WORK TASK: In the material below, find the line containing "x3).2 := by" and the line containing "keeps_ite_pair) | decide | split | dsimp only", then reproduce exactly both of them and every line between, and nothing else.

THE DATA:
-- ==== Sys2Proof/Laws/KeepsLoom.lean ====
section
/-! SUPPORT. What each operation leaves alone: the Loom. -/

namespace Sys2Proof.Laws

open Sys2Proof Sys2Proof.Machine

set_option linter.all false

variable {m : List Part} {s : State}

theorem writeAt_keeps {t x1 x2 x3} (k : [.mem, .loom] ⊆ m) (g : Keeps m s t) : Keeps m s (State.writeAt t x1 x2 x3).2 := by
  refine keeps_step ?_ k g; unfold State.writeAt
  repeat' first | (with_reducible first | exact keeps_refl _ _ | apply onLoom_keeps | apply writeMem_keeps | apply keeps_ite | apply keeps_ite_pair) | decide | split | dsimp only

theorem writeOp_keeps {t x1 x2 x3 x4} (k : [.mem, .loom] ⊆ m) (g : Keeps m s t) : Keeps m s (State.writeOp t x1 x2 x3 x4).2 := by
  refine keeps_step ?_ k g; unfold State.writeOp
  repeat' first | (with_reducible first | exact keeps_refl _ _ | apply writeAt_keeps | apply onLoom_keeps | refine keeps_of_eq (by assumption) ?_) | decide | split | dsimp only

theorem readOp_keeps {t x1 x2 x3} (k : [.loom] ⊆ m) (g : Keeps m s t) : Keeps m s (State.readOp t x1 x2 x3).2.2 := by
  refine keeps_step ?_ k g; unfold State.readOp
  repeat' first | (with_reducible first | exact keeps_refl _ _ | apply onLoom_keeps | apply keeps_ite) | decide | split | dsimp only

theorem Ins_plain_keeps {x0 t} (k : [] ⊆ m) (g : Keeps m s t) : Keeps m s (Ins.plain x0 t).s := by
  refine keeps_step ?_ k g; unfold Ins.plain
  repeat' first | (with_reducible first | exact keeps_refl _ _) | decide | split | dsimp only

theorem haltWeft_keeps {t x1} (k : [.out, .rcd, .cmd, .sw, .drv, .fld, .loom, .weft, .can, .far, .twin] ⊆ m) (g : Keeps m s t) : Keeps m s (State.haltWeft t x1) := by
  refine keeps_step ?_ k g; unfold State.haltWeft
  repeat' first | (with_reducible first | exact keeps_refl _ _ | apply onLoom_keeps | apply onWeft_keeps | apply completeId_keeps | apply record_keeps) | decide | split | dsimp only

theorem boundary_keeps {t} (k : [.out, .rcd, .cmd, .sw, .drv, .fld, .loom, .weft, .can, .far, .twin] ⊆ m) (g : Keeps m s t) : Keeps m s (State.boundary t) := by
  refine keeps_step ?_ k g; unfold State.boundary
  repeat' first | (with_reducible first | exact keeps_refl _ _ | apply haltWeft_keeps | apply keeps_ite) | decide | split | dsimp only

theorem onTask_keeps {t x1 x2} (k : [.weft] ⊆ m) (g : Keeps m s t) : Keeps m s (State.onTask t x1 x2) := by
  refine keeps_step ?_ k g; unfold State.onTask
  repeat' first | (with_reducible first | exact keeps_refl _ _ | apply onWeft_keeps) | decide | split | dsimp only

theorem spend_keeps {t x1 x2} (k : [.loom, .weft] ⊆ m) (g : Keeps m s t) : Keeps m s (State.spend t x1 x2) := by
  refine keeps_step ?_ k g; unfold State.spend
  repeat' first | (with_reducible first | exact keeps_refl _ _ | apply onLoom_keeps | apply onTask_keeps) | decide | split | dsimp only

theorem semCompare_keeps {x0 x1 t} (k : [.loom] ⊆ m) (g : Keeps m s t) : Keeps m s (semCompare x0 x1 t).s := by
  refine keeps_step ?_ k g; unfold semCompare
  repeat' first | (with_reducible first | exact keeps_refl _ _ | apply readOp_keeps | apply Ins_plain_keeps | apply onLoom_keeps | refine keeps_of_eq (by assumption) ?_ | refine keeps_of_eq2 (by assumption) ?_) | decide | split | dsimp only

theorem Ins_illegal_keeps {x0 t} (k : [] ⊆ m) (g : Keeps m s t) : Keeps m s (Ins.illegal x0 t).s := by
  refine keeps_step ?_ k g; unfold Ins.illegal
  repeat' first | (with_reducible first | exact keeps_refl _ _ | apply Ins_plain_keeps) | decide | split | dsimp only

theorem saveContext_keeps {t x1} (k : [.loom, .weft] ⊆ m) (g : Keeps m s t) : Keeps m s (State.saveContext t x1) := by
  refine keeps_step ?_ k g; unfold State.saveContext
  repeat' first | (with_reducible first | exact keeps_refl _ _ | apply onTask_keeps | apply onLoom_keeps) | decide | split | dsimp only

theorem endActivation_keeps {t x1} (k : [.loom, .weft] ⊆ m) (g : Keeps m s t) : Keeps m s (State.endActivation t x1) := by
  refine keeps_step ?_ k g; unfold State.endActivation
  repeat' first | (with_reducible first | exact keeps_refl _ _ | apply onTask_keeps | apply onLoom_keeps | apply keeps_ite) | decide | split | dsimp only

theorem taskFault_keeps {t x1 x2 x3 x4 x5} (k : [.rcd, .flt, .loom, .weft] ⊆ m) (g : Keeps m s t) : Keeps m s (State.taskFault t x1 x2 x3 x4 x5) := by
  refine keeps_step ?_ k g; unfold State.taskFault
  repeat' first | (with_reducible first | exact keeps_refl _ _ | apply planFault_keeps | apply endActivation_keeps | apply stopWeft_keeps) | decide | split | dsimp only

theorem finishIns_keeps {g i} {r : Done} (k : [.rcd, .flt, .loom, .weft] ⊆ m) (h : Keeps m s r.s) : Keeps m s (State.finishIns g i r) := by
  refine keeps_step ?_ k h; unfold State.finishIns
  repeat' first | (with_reducible first | exact keeps_refl _ _ | apply taskFault_keeps | apply endActivation_keeps | apply saveContext_keeps | apply onLoom_keeps | apply spend_keeps | apply keeps_ite) | decide | split | dsimp only

theorem suspend_keeps {t x1 x2} (k : [.loom, .weft] ⊆ m) (g : Keeps m s t) : Keeps m s (State.suspend t x1 x2) := by
  refine keeps_step ?_ k g; unfold State.suspend
  repeat' first | (with_reducible first | exact keeps_refl _ _ | apply saveContext_keeps | apply spend_keeps) | decide | split | dsimp only

theorem budgetFault_keeps {t x1} (k : [.rcd, .flt, .loom, .weft] ⊆ m) (g : Keeps m s t) : Keeps m s (State.budgetFault t x1) := by
  refine keeps_step ?_ k g; unfold State.budgetFault
  repeat' first | (with_reducible first | exact keeps_refl _ _ | apply taskFault_keeps | apply saveContext_keeps | apply spend_keeps) | decide | split | dsimp only

theorem loomRow_keeps {sel : Nat → Bool} {sem : Ins → State → Done} (k : [.out, .rcd, .flt, .cmd, .sw, .drv, .fld, .loom, .weft, .can, .far, .twin] ⊆ m)
    (h : ∀ i t, Keeps m t (sem i t).s) : Keeps m s (s.loomRow sel sem) := by
  have hl : ∀ t : State, Keeps m t (t.onLoom fun l => l.settle l.cyc) := fun t => onLoom_keeps (List.Subset.trans (by decide) k) (keeps_refl _ _)
  have hi : ∀ (i : Ins) (t : State), Keeps m t (if i.legal then sem i t else i.illegal t).s := fun i t => by
    split
    · exact h i t
    · exact Ins_illegal_keeps (by simp) (keeps_refl _ _)
  unfold State.loomRow
  split
  · exact keeps_refl _ _
  · dsimp only
    split
    · exact keeps_refl _ _
    · refine keeps_trans (hl s) ?_
      have e := hi s.nowIns (s.onLoom fun l => l.settle l.cyc)
      revert e
      generalize (if s.nowIns.legal then sem s.nowIns (s.onLoom fun l => l.settle l.cyc)
        else s.nowIns.illegal (s.onLoom fun l => l.settle l.cyc)) = r
      intro e
      have z : ∀ {g' i'}, Keeps m (s.onLoom fun l => l.settle l.cyc) (State.finishIns g' i' r) := finishIns_keeps (List.Subset.trans (by decide) k) e
      have b : ∀ {g'}, Keeps m (s.onLoom fun l => l.settle l.cyc) (State.budgetFault (s.onLoom fun l => l.settle l.cyc) g') :=
        budgetFault_keeps (List.Subset.trans (by decide) k) (keeps_refl _ _)
      apply boundary_keeps (List.Subset.trans (by decide) k)
      split
      · exact keeps_ite z (suspend_keeps (List.Subset.trans (by decide) k) (keeps_refl _ _))
      · exact keeps_ite z b
      · exact keeps_ite z b

theorem semOne_keeps {sem : Ins → Nat → Bool → State → State → Done} {i} {t} (k : [.loom] ⊆ m)
    (h : ∀ a b u, Keeps m t u → Keeps m t (sem i a b t u).s) (g : Keeps m s t) : Keeps m s (semOne sem i t).s := by
  have hr : Keeps m t (t.readOp i.a i.xa 4).2.2 := readOp_keeps k (keeps_refl _ _)
  refine keeps_trans g ?_
  unfold semOne
  dsimp only
  split
  · exact h _ _ _ hr
  · exact h _ _ _ hr

theorem semBinary_keeps {x0 x1 t} (k : [.mem, .loom] ⊆ m) (g : Keeps m s t) : Keeps m s (semBinary x0 x1 t).s := by
  refine keeps_step ?_ k g; unfold semBinary
  repeat' first | (with_reducible first | exact keeps_refl _ _ | apply readOp_keeps | apply onLoom_keeps | apply writeOp_keeps | apply Ins_plain_keeps | refine keeps_of_eq (by assumption) ?_ | refine keeps_of_eq2 (by assumption) ?_) | decide | split | dsimp only

theorem semModify_keeps {x0 x1 t} (k : [.mem, .loom] ⊆ m) (g : Keeps m s t) : Keeps m s (semModify x0 x1 t).s := by
  refine keeps_step ?_ k g; unfold semModify
  repeat' first | (with_reducible first | exact keeps_refl _ _ | apply readOp_keeps | apply onLoom_keeps | apply writeAt_keeps | apply Ins_plain_keeps | apply keeps_ite | refine keeps_of_eq (by assumption) ?_ | refine keeps_of_eq2 (by assumption) ?_) | decide | split | dsimp only

theorem semUnary_keeps {x0 x1 t} (k : [.mem, .loom] ⊆ m) (g : Keeps m s t) : Keeps m s (semUnary x0 x1 t).s := by
  refine keeps_step ?_ k g; unfold semUnary
  repeat' first | (with_reducible first | exact keeps_refl _ _ | apply readOp_keeps | apply onLoom_keeps | apply writeOp_keeps | apply Ins_plain_keeps | refine keeps_of_eq (by assumption) ?_ | refine keeps_of_eq2 (by assumption) ?_) | decide | split | dsimp only

theorem semGets_keeps {x0 t} (k : [.mem, .loom] ⊆ m) (g : Keeps m s t) : Keeps m s (semGets x0 t).s := by
  refine keeps_step ?_ k g; unfold semGets
  repeat' first | (with_reducible first | exact keeps_refl _ _ | apply writeOp_keeps | apply Ins_plain_keeps | refine keeps_of_eq (by assumption) ?_) | decide | split | dsimp only

theorem semLea_keeps {x0 t} (k : [.mem, .loom] ⊆ m) (g : Keeps m s t) : Keeps m s (semLea x0 t).s := by
  refine keeps_step ?_ k g; unfold semLea
  repeat' first | (with_reducible first | exact keeps_refl _ _ | apply writeOp_keeps | apply onLoom_keeps | apply Ins_plain_keeps | refine keeps_of_eq (by assumption) ?_) | decide | split | dsimp only

theorem semBcc_keeps {x0 t} (k : [] ⊆ m) (g : Keeps m s t) : Keeps m s (semBcc x0 t).s := by
  refine keeps_step ?_ k g; unfold semBcc
  repeat' first | (with_reducible first | exact keeps_refl _ _ | apply Ins_plain_keeps | apply keeps_ite) | decide | split | dsimp only

theorem semRep_keeps {x0 x1 t} (k : [.loom] ⊆ m) (g : Keeps m s t) : Keeps m s (semRep x0 x1 t).s := by
  refine keeps_step ?_ k g; unfold semRep
  repeat' first | (with_reducible first | exact keeps_refl _ _ | apply Ins_plain_keeps | apply onLoom_keeps | apply readOp_keeps | apply keeps_ite | refine keeps_of_eq (by assumption) ?_ | refine keeps_of_eq2 (by assumption) ?_) | decide | split | dsimp only

theorem semMul_keeps {x0 x1 t} (k : [.loom] ⊆ m) (g : Keeps m s t) : Keeps m s (semMul x0 x1 t).s := by
  refine keeps_step ?_ k g; unfold semMul
  repeat' first | (with_reducible first | exact keeps_refl _ _ | apply readOp_keeps | apply Ins_plain_keeps | apply onLoom_keeps | apply keeps_ite | refine keeps_of_eq (by assumption) ?_ | refine keeps_of_eq2 (by assumption) ?_) | decide | split | dsimp only

theorem fetchFault_keeps {t} (k : [.rcd, .flt, .loom, .weft] ⊆ m) (g : Keeps m s t) : Keeps m s (State.fetchFault t) := by
  refine keeps_step ?_ k g; unfold State.fetchFault
  repeat' first | (with_reducible first | exact keeps_refl _ _ | apply taskFault_keeps | apply endActivation_keeps | apply keeps_ite) | decide | split | dsimp only

theorem semWaitslot_keeps {i a b t} (k : [.loom] ⊆ m) (g : Keeps m s t) : Keeps m s (semWaitslot i a b s t).s := by
  unfold semWaitslot
  split
  · exact g
  · split
    · exact keeps_refl _ _
    · dsimp only [Ins.plain]
      exact onLoom_keeps k g

theorem semJmpi_keeps {i a b t} (g : Keeps m s t) : Keeps m s (semJmpi i a b s t).s := by
  unfold semJmpi
  dsimp only
  split
  · exact g
  · split
    · exact g
    · exact g

theorem countSent_keeps {t x1 x2} (k : [.weft] ⊆ m) (g : Keeps m s t) : Keeps m s (State.countSent t x1 x2) := by
  refine keeps_step ?_ k g; unfold State.countSent
  repeat' first | (with_reducible first | exact keeps_refl _ _ | apply onWeft_keeps | apply keeps_ite) | decide | split | dsimp only

theorem semRet_keeps {x0 t} (k : [.loom] ⊆ m) (g : Keeps m s t) : Keeps m s (semRet x0 t).s := by
  refine keeps_step ?_ k g; unfold semRet
  repeat' first | (with_reducible first | exact keeps_refl _ _ | apply Ins_plain_keeps | apply onLoom_keeps | apply keeps_ite) | decide | split | dsimp only

theorem semPuts_keeps {i a b t} (k : [.loom] ⊆ m) (g : Keeps m s t) : Keeps m s (semPuts i a b s t).s := by
  have h : ∀ f, Keeps m s (t.onLoom f) := fun f => onLoom_keeps k g
  unfold semPuts
  dsimp only [Ins.plain]
  split
  · dsimp only
    exact h _
  · split
    · dsimp only
      exact h _
    · split
      · exact g
      · exact keeps_refl _ _

theorem semCall_keeps {x0 t} (k : [.loom] ⊆ m) (g : Keeps m s t) : Keeps m s (semCall x0 t).s := by
  refine keeps_step ?_ k g; unfold semCall
  repeat' first | (with_reducible first | exact keeps_refl _ _ | apply Ins_plain_keeps | apply onLoom_keeps | apply keeps_ite) | decide | split | dsimp only

theorem semSend_keeps {x0 t} (k : [.links, .loom, .weft] ⊆ m) (g : Keeps m s t) : Keeps m s (semSend x0 t).s := by
  refine keeps_step ?_ k g; unfold semSend
  repeat' first | (with_reducible first | exact keeps_refl _ _ | apply readOp_keeps | apply Ins_plain_keeps | apply countSent_keeps | apply sendWord_keeps | apply keeps_ite | refine keeps_of_eq (by assumption) ?_ | refine keeps_of_eq2 (by assumption) ?_) | decide | split | dsimp only

theorem semRecv_keeps {x0 t} (k : [.mem, .loom] ⊆ m) (g : Keeps m s t) : Keeps m s (semRecv x0 t).s := by
  refine keeps_step ?_ k g; unfold semRecv
  repeat' first | (with_reducible first | exact keeps_refl _ _ | apply onLoom_keeps | apply writeOp_keeps | apply Ins_plain_keeps | apply keeps_ite | refine keeps_of_eq (by assumption) ?_) | decide | split | dsimp only

end Sys2Proof.Laws
end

RESULT OF THIS EXERCISE:
theorem writeAt_keeps {t x1 x2 x3} (k : [.mem, .loom] ⊆ m) (g : Keeps m s t) : Keeps m s (State.writeAt t x1 x2 x3).2 := by
  refine keeps_step ?_ k g; unfold State.writeAt
  repeat' first | (with_reducible first | exact keeps_refl _ _ | apply onLoom_keeps | apply writeMem_keeps | apply keeps_ite | apply keeps_ite_pair) | decide | split | dsimp only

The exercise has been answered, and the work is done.